■ **DATA PROVIDED**
theorem witness_Promotions :
    let s := promoting none [asks 40] [⟨40, 0, .promLookup (asks 40)⟩]
    s.net[s.choice.n]? = some ⟨40, 0, .promLookup (asks 40)⟩ ∧ (s.hall (hallOf 0)).switching = false
    ∧ ((s.cfgWith 0 0).bind fun g => (g.copy 0).find? fun p => decide (p.gid = 0)) = some ⟨0, 32, false, 0⟩
    ∧ s.cfgWith 0 1 = none ∧ s.cell0.prom = none
    ∧ s.cell0.promWaiting.find? (Next s.cell0 s.now) = some (asks 40)
    ∧ (∀ r ∈ (promoting (some ([asks 40], 1)) []).cell0.promWaiting, Next (promoting none []).cell0 0 r = false)
    ∧ (promoting (some ([asks 40], 1)) []).cell0.prom = some ([asks 40], 1)
    ∧ ({ eagerMark := some 2 } : Cell).eagerMark = some 2 := by decide
theorem test_promotion_completes :
    let s := after .promotionComplete (promoting (some ([asks 40], 1)) [])
    s.cell0.served = 1 ∧ s.cell0.log = [⟨0, 2⟩] ∧ s.net.map (·.dst) = [40] := by decide

theorem test_flights_end :
    ((after .inFlightInstructionComplete { dividing with now := 31, choice := { cell := 32 } }).cell0.flights.length,
     (after .inFlightInstructionComplete { dividing with now := 32, choice := { cell := 32 } }).cell0.flights.length) = (1, 0) := by
  decide

/-! ## Transit engines, walks, the meridian queue -/

/-- One row of 1024 elements of UINT1, from row 128 to row 192 of cell 32's bank. -/
def copyDesc : Row :=
  image [(0, 2 * 2 ^ 33 + 2 * 2 ^ 35 + 2 ^ 43), (1, 1024), (3, 128 * 2 ^ 18 + 32), (4, 1), (7, 192 * 2 ^ 18 + 32), (8, 1)]

/-- The request of slot 1 of cell 32, with identity 3 in queue 5. -/
def queued (r : Request) (f : Cell → Cell := id) : State :=
  { flow [] {} (g := fun c => f { c with
      owner := 0x0C, bank := [(128, 0xA5)], bankPoison := [(128, true)]
      slots := [(1, { state := .busy, desc := r.desc, req := some (5, 3) })] }) with
    halls := [(0, { Hall.reset with queues := [(5, [r])] })], choice := { cell := 32, eq := 5, k := 3 } }

def copying (n : Nat) : Request := { request .copy copyDesc with started := true, rowsDone := n }
def signal (c : Word) : Request := { request .sig fillDesc with c := c }

theorem witness_EngineStartsAndEnds :
    Plain (queued (signal 8)) 5 (signal 8) ∧ Plain (queued (copying 0)) 5 (copying 0)
    ∧ (queued (signal 4)).queue 0 5 = [] ++ signal 4 :: [] ∧ (signal 4).started = false ∧ (signal 4).ord = false
    ∧ (signal 4).c.toNat % 8 ≠ 0 ∧ (signal 8).c.toNat % 8 = 0
    ∧ ((queued (copying 0)).queue 0 5).find? (fun y => decide (y.id = 3)) = some (copying 0)
    ∧ (copying 0).total (descOf copyDesc) = 1 ∧ ({ signal 8 with sent := [0] } : Request).sent ≠ []
    ∧ (signal 8).cancelled = false ∧ (queued (copying 0)).hostStores = []
    ∧ (∃ y ∈ ({ queued (copying 0) with hostStores := [{ addr := 8, request := some (0, 3) }] } : State).hostStores,
        y.request = some (0, (copying 0).id)) := by
  unfold Plain
  decide +kernel
theorem test_request_starts :
    ((after .engineRequestStart (queued (signal 8))).queue 0 5).map (·.started) = [true] := by decide +kernel
theorem test_request_ends :
    let s := after .engineRequestComplete (queued (copying 1))
    (s.cell0.dslot 1).state = .done ∧ (s.cell0.dslot 1).record.toNat / 2 ^ 64 = 2 ^ 56 + 1 ∧ s.queue 0 5 = [] := by decide +kernel

theorem witness_EngineCopiesRows :
    let s := { queued (copying 0) with turns := [.engineRow 0 5] }
    let d := descOf copyDesc
    s.turns = [.engineRow 0 5] ∧ (s.queue 0 5).find? (fun y => decide (y.id = (copying 0).id)) = some (copying 0)
    ∧ d.s.kind = 2 ∧ d.d.kind = 2 ∧ d.padL = 0 ∧ d.padR = 0 ∧ d.dmask = 0 ∧ d.elems = 1024
    ∧ d.stepAt true (d.planes true 0) ((List.range d.slices).map fun i => (i, d.start true i)) 0 = some ⟨0, 0, 0, 0⟩
    ∧ d.start false 0 % 1024 = 0 ∧ d.s.base / 2 ^ 18 % 512 = 128 ∧ d.d.base / 2 ^ 18 % 512 = 192
    ∧ (s.queue 0 5).filter (·.started) = [copying 0] ∧ s.groups = []
    ∧ s.cell0.engineRow 128 = true ∧ s.cell0.engineRow 192 = true := by decide +kernel
theorem test_copy_of_a_row :
    let c := (stepped { queued (copying 0) with turns := [.engineRow 0 5] }).cell0
    c.row 192 = 0xA5 ∧ c.rowPoisoned 192 = true := by decide +kernel

/-- The operations of a PACKED body: a literal, a copy that reads what it writes, zeros. -/
theorem witness_ChunkFormats : Unpacks [] [.literal [7], .copy 1 3, .zeros 2] [7, 7, 7, 7, 0, 0] := by
  simp [Unpacks, StreamOp.ok, StreamOp.adds]
  decide
theorem test_unpack : unpack 6 [0, 7, 128, 1, 0, 65] [] = some [7, 7, 7, 7, 0, 0] := by decide +kernel
theorem test_unpack_copy_too_far : unpack 5 [0, 7, 128, 2, 0] [] = none := by decide +kernel
theorem test_crc32c : crc32c ("123456789".toList.map (·.toNat)) = 0xE3069283 := by decide +kernel

/-- A decode of one chunk whose stream is all zeros, at 0 of its context's plain page. -/
def decodeDesc : Row := image [(0, 2 * 2 ^ 33 + 1 * 2 ^ 35 + 2 ^ 43), (1, 32768), (4, 8192), (7, 128 * 2 ^ 18 + 32), (8, 32), (11, 4096)]
def decoding : Request := { request .decode decodeDesc with started := true, c := 1 }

■ **WHAT YOU NEED TO DO**
Make a faithful copy of every record above.

■ **RESPONSE BOX**
theorem witness_Promotions :
    let s := promoting none [asks 40] [⟨40, 0, .promLookup (asks 40)⟩]
    s.net[s.choice.n]? = some ⟨40, 0, .promLookup (asks 40)⟩ ∧ (s.hall (hallOf 0)).switching = false
    ∧ ((s.cfgWith 0 0).bind fun g => (g.copy 0).find? fun p => decide (p.gid = 0)) = some ⟨0, 32, false, 0⟩
    ∧ s.cfgWith 0 1 = none ∧ s.cell0.prom = none
    ∧ s.cell0.promWaiting.find? (Next s.cell0 s.now) = some (asks 40)
    ∧ (∀ r ∈ (promoting (some ([asks 40], 1)) []).cell0.promWaiting, Next (promoting none []).cell0 0 r = false)
    ∧ (promoting (some ([asks 40], 1)) []).cell0.prom = some ([asks 40], 1)
    ∧ ({ eagerMark := some 2 } : Cell).eagerMark = some 2 := by decide
theorem test_promotion_completes :
    let s := after .promotionComplete (promoting (some ([asks 40], 1)) [])
    s.cell0.served = 1 ∧ s.cell0.log = [⟨0, 2⟩] ∧ s.net.map (·.dst) = [40] := by decide

theorem test_flights_end :
    ((after .inFlightInstructionComplete { dividing with now := 31, choice := { cell := 32 } }).cell0.flights.length,
     (after .inFlightInstructionComplete { dividing with now := 32, choice := { cell := 32 } }).cell0.flights.length) = (1, 0) := by
  decide

/-! ## Transit engines, walks, the meridian queue -/

/-- One row of 1024 elements of UINT1, from row 128 to row 192 of cell 32's bank. -/
def copyDesc : Row :=
  image [(0, 2 * 2 ^ 33 + 2 * 2 ^ 35 + 2 ^ 43), (1, 1024), (3, 128 * 2 ^ 18 + 32), (4, 1), (7, 192 * 2 ^ 18 + 32), (8, 1)]

/-- The request of slot 1 of cell 32, with identity 3 in queue 5. -/
def queued (r : Request) (f : Cell → Cell := id) : State :=
  { flow [] {} (g := fun c => f { c with
      owner := 0x0C, bank := [(128, 0xA5)], bankPoison := [(128, true)]
      slots := [(1, { state := .busy, desc := r.desc, req := some (5, 3) })] }) with
    halls := [(0, { Hall.reset with queues := [(5, [r])] })], choice := { cell := 32, eq := 5, k := 3 } }

def copying (n : Nat) : Request := { request .copy copyDesc with started := true, rowsDone := n }
def signal (c : Word) : Request := { request .sig fillDesc with c := c }

theorem witness_EngineStartsAndEnds :
    Plain (queued (signal 8)) 5 (signal 8) ∧ Plain (queued (copying 0)) 5 (copying 0)
    ∧ (queued (signal 4)).queue 0 5 = [] ++ signal 4 :: [] ∧ (signal 4).started = false ∧ (signal 4).ord = false
    ∧ (signal 4).c.toNat % 8 ≠ 0 ∧ (signal 8).c.toNat % 8 = 0
    ∧ ((queued (copying 0)).queue 0 5).find? (fun y => decide (y.id = 3)) = some (copying 0)
    ∧ (copying 0).total (descOf copyDesc) = 1 ∧ ({ signal 8 with sent := [0] } : Request).sent ≠ []
    ∧ (signal 8).cancelled = false ∧ (queued (copying 0)).hostStores = []
    ∧ (∃ y ∈ ({ queued (copying 0) with hostStores := [{ addr := 8, request := some (0, 3) }] } : State).hostStores,
        y.request = some (0, (copying 0).id)) := by
  unfold Plain
  decide +kernel
theorem test_request_starts :
    ((after .engineRequestStart (queued (signal 8))).queue 0 5).map (·.started) = [true] := by decide +kernel
theorem test_request_ends :
    let s := after .engineRequestComplete (queued (copying 1))
    (s.cell0.dslot 1).state = .done ∧ (s.cell0.dslot 1).record.toNat / 2 ^ 64 = 2 ^ 56 + 1 ∧ s.queue 0 5 = [] := by decide +kernel

theorem witness_EngineCopiesRows :
    let s := { queued (copying 0) with turns := [.engineRow 0 5] }
    let d := descOf copyDesc
    s.turns = [.engineRow 0 5] ∧ (s.queue 0 5).find? (fun y => decide (y.id = (copying 0).id)) = some (copying 0)
    ∧ d.s.kind = 2 ∧ d.d.kind = 2 ∧ d.padL = 0 ∧ d.padR = 0 ∧ d.dmask = 0 ∧ d.elems = 1024
    ∧ d.stepAt true (d.planes true 0) ((List.range d.slices).map fun i => (i, d.start true i)) 0 = some ⟨0, 0, 0, 0⟩
    ∧ d.start false 0 % 1024 = 0 ∧ d.s.base / 2 ^ 18 % 512 = 128 ∧ d.d.base / 2 ^ 18 % 512 = 192
    ∧ (s.queue 0 5).filter (·.started) = [copying 0] ∧ s.groups = []
    ∧ s.cell0.engineRow 128 = true ∧ s.cell0.engineRow 192 = true := by decide +kernel
theorem test_copy_of_a_row :
    let c := (stepped { queued (copying 0) with turns := [.engineRow 0 5] }).cell0
    c.row 192 = 0xA5 ∧ c.rowPoisoned 192 = true := by decide +kernel

/-- The operations of a PACKED body: a literal, a copy that reads what it writes, zeros. -/
theorem witness_ChunkFormats : Unpacks [] [.literal [7], .copy 1 3, .zeros 2] [7, 7, 7, 7, 0, 0] := by
  simp [Unpacks, StreamOp.ok, StreamOp.adds]
  decide
theorem test_unpack : unpack 6 [0, 7, 128, 1, 0, 65] [] = some [7, 7, 7, 7, 0, 0] := by decide +kernel
theorem test_unpack_copy_too_far : unpack 5 [0, 7, 128, 2, 0] [] = none := by decide +kernel
theorem test_crc32c : crc32c ("123456789".toList.map (·.toNat)) = 0xE3069283 := by decide +kernel

/-- A decode of one chunk whose stream is all zeros, at 0 of its context's plain page. -/
def decodeDesc : Row := image [(0, 2 * 2 ^ 33 + 1 * 2 ^ 35 + 2 ^ 43), (1, 32768), (4, 8192), (7, 128 * 2 ^ 18 + 32), (8, 32), (11, 4096)]
def decoding : Request := { request .decode decodeDesc with started := true, c := 1 }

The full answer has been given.